Instructions for the task |
Below are some records. Return exactly the lines from the one containing "match s.sessions.rd p with" through the one containing "else match s.enrolled p with", both included, and only those.
+---+
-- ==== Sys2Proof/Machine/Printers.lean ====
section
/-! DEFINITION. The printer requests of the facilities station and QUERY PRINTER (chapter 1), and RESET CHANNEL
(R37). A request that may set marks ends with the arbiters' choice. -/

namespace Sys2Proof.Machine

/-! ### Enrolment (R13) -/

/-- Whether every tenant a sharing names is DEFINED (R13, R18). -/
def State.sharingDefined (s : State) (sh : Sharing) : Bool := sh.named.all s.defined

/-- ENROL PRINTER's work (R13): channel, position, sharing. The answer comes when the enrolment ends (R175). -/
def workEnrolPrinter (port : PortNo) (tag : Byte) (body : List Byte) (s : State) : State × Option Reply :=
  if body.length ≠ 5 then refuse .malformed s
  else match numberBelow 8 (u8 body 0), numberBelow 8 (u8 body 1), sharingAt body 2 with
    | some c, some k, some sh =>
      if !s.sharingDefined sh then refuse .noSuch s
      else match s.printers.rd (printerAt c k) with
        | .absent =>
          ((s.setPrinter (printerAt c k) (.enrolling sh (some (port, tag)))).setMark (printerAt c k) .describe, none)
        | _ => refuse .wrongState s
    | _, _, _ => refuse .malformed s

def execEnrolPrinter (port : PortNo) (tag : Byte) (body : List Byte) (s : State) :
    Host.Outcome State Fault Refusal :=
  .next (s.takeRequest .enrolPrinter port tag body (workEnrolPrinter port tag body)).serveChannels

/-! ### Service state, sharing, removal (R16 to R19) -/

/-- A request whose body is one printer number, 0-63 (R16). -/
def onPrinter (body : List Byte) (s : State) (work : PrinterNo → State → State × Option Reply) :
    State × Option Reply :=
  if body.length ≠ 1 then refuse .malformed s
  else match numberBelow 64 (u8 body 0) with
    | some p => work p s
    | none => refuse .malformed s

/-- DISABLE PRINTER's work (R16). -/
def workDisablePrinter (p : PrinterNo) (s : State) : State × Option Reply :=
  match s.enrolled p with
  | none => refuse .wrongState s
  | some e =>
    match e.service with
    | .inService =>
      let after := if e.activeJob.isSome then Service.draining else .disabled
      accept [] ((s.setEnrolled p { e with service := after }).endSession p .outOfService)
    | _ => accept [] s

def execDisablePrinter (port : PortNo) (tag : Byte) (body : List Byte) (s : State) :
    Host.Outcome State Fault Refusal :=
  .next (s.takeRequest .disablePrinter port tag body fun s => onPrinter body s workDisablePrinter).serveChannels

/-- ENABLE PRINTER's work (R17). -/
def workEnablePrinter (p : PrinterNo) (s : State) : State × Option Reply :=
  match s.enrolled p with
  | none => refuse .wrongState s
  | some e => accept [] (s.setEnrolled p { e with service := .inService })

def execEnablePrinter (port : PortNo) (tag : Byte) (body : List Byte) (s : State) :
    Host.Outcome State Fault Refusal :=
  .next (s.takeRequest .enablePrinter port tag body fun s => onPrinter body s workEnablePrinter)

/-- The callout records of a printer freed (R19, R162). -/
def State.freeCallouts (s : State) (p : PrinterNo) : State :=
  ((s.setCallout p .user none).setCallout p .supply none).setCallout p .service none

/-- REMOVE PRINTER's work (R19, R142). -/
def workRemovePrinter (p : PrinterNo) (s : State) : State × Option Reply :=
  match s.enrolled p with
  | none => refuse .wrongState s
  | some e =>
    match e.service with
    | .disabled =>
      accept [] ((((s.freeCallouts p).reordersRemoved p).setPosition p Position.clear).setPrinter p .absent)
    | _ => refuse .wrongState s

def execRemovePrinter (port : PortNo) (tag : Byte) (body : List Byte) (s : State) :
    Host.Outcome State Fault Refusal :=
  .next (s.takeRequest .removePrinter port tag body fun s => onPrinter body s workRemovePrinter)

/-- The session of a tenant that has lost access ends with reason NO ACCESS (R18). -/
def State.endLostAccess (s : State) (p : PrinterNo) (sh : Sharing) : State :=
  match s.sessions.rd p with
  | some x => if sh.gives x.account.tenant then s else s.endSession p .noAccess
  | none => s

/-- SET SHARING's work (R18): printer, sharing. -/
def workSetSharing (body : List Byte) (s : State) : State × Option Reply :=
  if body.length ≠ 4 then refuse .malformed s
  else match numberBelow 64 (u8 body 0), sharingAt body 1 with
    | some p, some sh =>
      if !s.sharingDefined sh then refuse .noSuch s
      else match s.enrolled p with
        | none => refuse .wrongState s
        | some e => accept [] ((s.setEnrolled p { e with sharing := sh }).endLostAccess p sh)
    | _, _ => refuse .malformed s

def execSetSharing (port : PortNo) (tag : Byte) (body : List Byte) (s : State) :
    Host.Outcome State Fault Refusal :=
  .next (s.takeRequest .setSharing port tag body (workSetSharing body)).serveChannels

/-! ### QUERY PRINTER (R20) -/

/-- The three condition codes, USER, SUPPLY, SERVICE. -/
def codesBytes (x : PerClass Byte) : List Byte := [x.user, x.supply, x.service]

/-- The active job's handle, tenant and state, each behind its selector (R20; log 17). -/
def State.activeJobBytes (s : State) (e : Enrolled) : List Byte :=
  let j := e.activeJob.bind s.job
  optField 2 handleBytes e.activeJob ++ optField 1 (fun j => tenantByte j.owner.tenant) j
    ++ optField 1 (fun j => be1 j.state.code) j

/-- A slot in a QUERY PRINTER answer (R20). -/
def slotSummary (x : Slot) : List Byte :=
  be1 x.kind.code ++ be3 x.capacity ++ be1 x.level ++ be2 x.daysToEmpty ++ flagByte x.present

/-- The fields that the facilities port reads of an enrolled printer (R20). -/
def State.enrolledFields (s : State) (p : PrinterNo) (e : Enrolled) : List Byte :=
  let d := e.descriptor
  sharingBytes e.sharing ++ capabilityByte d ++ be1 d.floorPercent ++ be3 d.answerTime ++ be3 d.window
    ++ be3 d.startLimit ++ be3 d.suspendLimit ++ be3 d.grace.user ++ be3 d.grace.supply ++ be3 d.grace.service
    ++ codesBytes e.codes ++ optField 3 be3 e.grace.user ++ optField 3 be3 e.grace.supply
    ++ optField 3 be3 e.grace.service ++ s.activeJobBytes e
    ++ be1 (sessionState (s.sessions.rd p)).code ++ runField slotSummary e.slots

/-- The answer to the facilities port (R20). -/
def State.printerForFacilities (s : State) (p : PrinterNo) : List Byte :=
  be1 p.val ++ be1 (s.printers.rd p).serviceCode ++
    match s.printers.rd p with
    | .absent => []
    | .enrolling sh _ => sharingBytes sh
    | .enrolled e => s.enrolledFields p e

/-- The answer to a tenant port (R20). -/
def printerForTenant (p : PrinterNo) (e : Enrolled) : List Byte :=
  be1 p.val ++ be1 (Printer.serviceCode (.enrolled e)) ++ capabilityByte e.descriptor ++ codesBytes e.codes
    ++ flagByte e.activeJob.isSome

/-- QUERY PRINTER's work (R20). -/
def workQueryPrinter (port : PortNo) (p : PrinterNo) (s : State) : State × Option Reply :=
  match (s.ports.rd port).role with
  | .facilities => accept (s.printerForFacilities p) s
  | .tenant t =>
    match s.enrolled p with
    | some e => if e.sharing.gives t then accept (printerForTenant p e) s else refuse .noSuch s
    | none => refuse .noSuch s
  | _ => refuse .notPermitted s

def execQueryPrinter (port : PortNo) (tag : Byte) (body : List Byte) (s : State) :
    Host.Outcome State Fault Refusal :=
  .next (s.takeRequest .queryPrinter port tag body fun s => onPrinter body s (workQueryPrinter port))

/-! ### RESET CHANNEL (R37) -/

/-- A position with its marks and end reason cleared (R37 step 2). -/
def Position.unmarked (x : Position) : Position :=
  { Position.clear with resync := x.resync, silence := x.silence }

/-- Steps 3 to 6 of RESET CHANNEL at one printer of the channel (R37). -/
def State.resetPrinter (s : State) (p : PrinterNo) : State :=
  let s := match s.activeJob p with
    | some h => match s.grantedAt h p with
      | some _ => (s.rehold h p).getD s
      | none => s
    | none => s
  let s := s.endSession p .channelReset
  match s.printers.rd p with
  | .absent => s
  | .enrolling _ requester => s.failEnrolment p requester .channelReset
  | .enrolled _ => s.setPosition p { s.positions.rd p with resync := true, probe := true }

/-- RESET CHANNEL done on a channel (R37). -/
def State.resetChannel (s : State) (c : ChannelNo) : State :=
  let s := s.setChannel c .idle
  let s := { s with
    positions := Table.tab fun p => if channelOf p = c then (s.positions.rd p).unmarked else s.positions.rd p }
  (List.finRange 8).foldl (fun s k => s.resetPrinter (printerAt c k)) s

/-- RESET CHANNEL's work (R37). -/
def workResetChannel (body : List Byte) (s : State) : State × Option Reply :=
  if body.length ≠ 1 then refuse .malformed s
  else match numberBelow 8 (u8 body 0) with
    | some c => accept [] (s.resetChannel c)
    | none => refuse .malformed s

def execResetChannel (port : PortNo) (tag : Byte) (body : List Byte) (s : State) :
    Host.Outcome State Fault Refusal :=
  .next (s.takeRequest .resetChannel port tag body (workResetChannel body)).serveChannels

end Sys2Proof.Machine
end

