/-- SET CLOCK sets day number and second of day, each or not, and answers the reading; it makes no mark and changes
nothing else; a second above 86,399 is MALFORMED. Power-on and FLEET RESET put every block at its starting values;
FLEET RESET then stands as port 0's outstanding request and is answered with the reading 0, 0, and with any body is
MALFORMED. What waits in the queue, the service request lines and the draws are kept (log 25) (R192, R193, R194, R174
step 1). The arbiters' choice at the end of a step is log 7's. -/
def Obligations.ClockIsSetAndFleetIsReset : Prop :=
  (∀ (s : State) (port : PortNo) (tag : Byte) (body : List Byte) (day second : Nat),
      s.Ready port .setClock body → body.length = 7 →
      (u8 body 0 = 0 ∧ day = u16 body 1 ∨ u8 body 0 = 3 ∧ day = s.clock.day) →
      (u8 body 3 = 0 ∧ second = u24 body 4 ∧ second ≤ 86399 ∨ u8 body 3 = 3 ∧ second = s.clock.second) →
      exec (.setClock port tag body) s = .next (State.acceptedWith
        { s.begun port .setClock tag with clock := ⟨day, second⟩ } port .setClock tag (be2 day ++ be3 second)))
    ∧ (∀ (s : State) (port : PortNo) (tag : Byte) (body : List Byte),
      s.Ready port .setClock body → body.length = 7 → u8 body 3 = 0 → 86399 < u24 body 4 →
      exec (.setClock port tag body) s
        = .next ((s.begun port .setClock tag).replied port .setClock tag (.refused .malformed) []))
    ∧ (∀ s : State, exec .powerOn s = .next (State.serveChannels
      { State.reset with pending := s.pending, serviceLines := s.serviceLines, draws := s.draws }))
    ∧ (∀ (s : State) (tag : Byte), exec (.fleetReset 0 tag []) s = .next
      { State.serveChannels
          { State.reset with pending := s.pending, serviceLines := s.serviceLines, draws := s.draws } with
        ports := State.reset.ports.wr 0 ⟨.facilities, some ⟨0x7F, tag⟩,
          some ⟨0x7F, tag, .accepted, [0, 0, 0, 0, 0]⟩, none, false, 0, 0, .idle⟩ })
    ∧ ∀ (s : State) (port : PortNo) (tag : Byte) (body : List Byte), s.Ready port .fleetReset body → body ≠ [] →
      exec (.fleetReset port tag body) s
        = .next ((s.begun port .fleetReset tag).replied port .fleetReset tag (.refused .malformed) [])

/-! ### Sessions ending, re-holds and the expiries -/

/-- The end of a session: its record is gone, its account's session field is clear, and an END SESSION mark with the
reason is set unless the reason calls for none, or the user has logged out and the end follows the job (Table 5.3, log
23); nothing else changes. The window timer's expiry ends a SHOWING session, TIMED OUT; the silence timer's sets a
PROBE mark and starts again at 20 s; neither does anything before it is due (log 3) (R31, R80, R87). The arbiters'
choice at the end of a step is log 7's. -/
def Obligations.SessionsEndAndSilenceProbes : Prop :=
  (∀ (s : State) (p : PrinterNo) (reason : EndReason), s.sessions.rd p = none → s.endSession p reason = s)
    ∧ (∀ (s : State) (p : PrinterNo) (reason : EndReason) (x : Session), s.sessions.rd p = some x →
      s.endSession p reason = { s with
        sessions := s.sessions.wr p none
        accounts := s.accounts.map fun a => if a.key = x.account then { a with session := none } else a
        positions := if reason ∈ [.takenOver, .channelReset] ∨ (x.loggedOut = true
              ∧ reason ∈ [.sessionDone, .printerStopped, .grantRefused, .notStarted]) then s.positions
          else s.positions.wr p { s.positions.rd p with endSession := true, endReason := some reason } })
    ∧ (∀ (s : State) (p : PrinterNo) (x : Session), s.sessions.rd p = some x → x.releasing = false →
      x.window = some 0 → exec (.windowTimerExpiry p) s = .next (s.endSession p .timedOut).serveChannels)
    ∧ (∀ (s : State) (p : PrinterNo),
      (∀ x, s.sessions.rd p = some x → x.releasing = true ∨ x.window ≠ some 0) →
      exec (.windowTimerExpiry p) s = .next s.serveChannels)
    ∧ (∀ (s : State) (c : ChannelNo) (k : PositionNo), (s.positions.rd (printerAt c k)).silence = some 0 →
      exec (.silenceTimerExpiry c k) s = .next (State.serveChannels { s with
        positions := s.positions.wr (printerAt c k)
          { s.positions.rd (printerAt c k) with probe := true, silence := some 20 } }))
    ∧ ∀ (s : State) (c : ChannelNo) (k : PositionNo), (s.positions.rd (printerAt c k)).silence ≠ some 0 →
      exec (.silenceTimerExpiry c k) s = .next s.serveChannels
+---+
The answer |
  match s.sessions.rd p with
  | some x => if sh.gives x.account.tenant then s else s.endSession p .noAccess
  | none => s

/-- SET SHARING's work (R18): printer, sharing. -/
def workSetSharing (body : List Byte) (s : State) : State × Option Reply :=
  if body.length ≠ 4 then refuse .malformed s
  else match numberBelow 64 (u8 body 0), sharingAt body 1 with
    | some p, some sh =>
      if !s.sharingDefined sh then refuse .noSuch s
      else match s.enrolled p with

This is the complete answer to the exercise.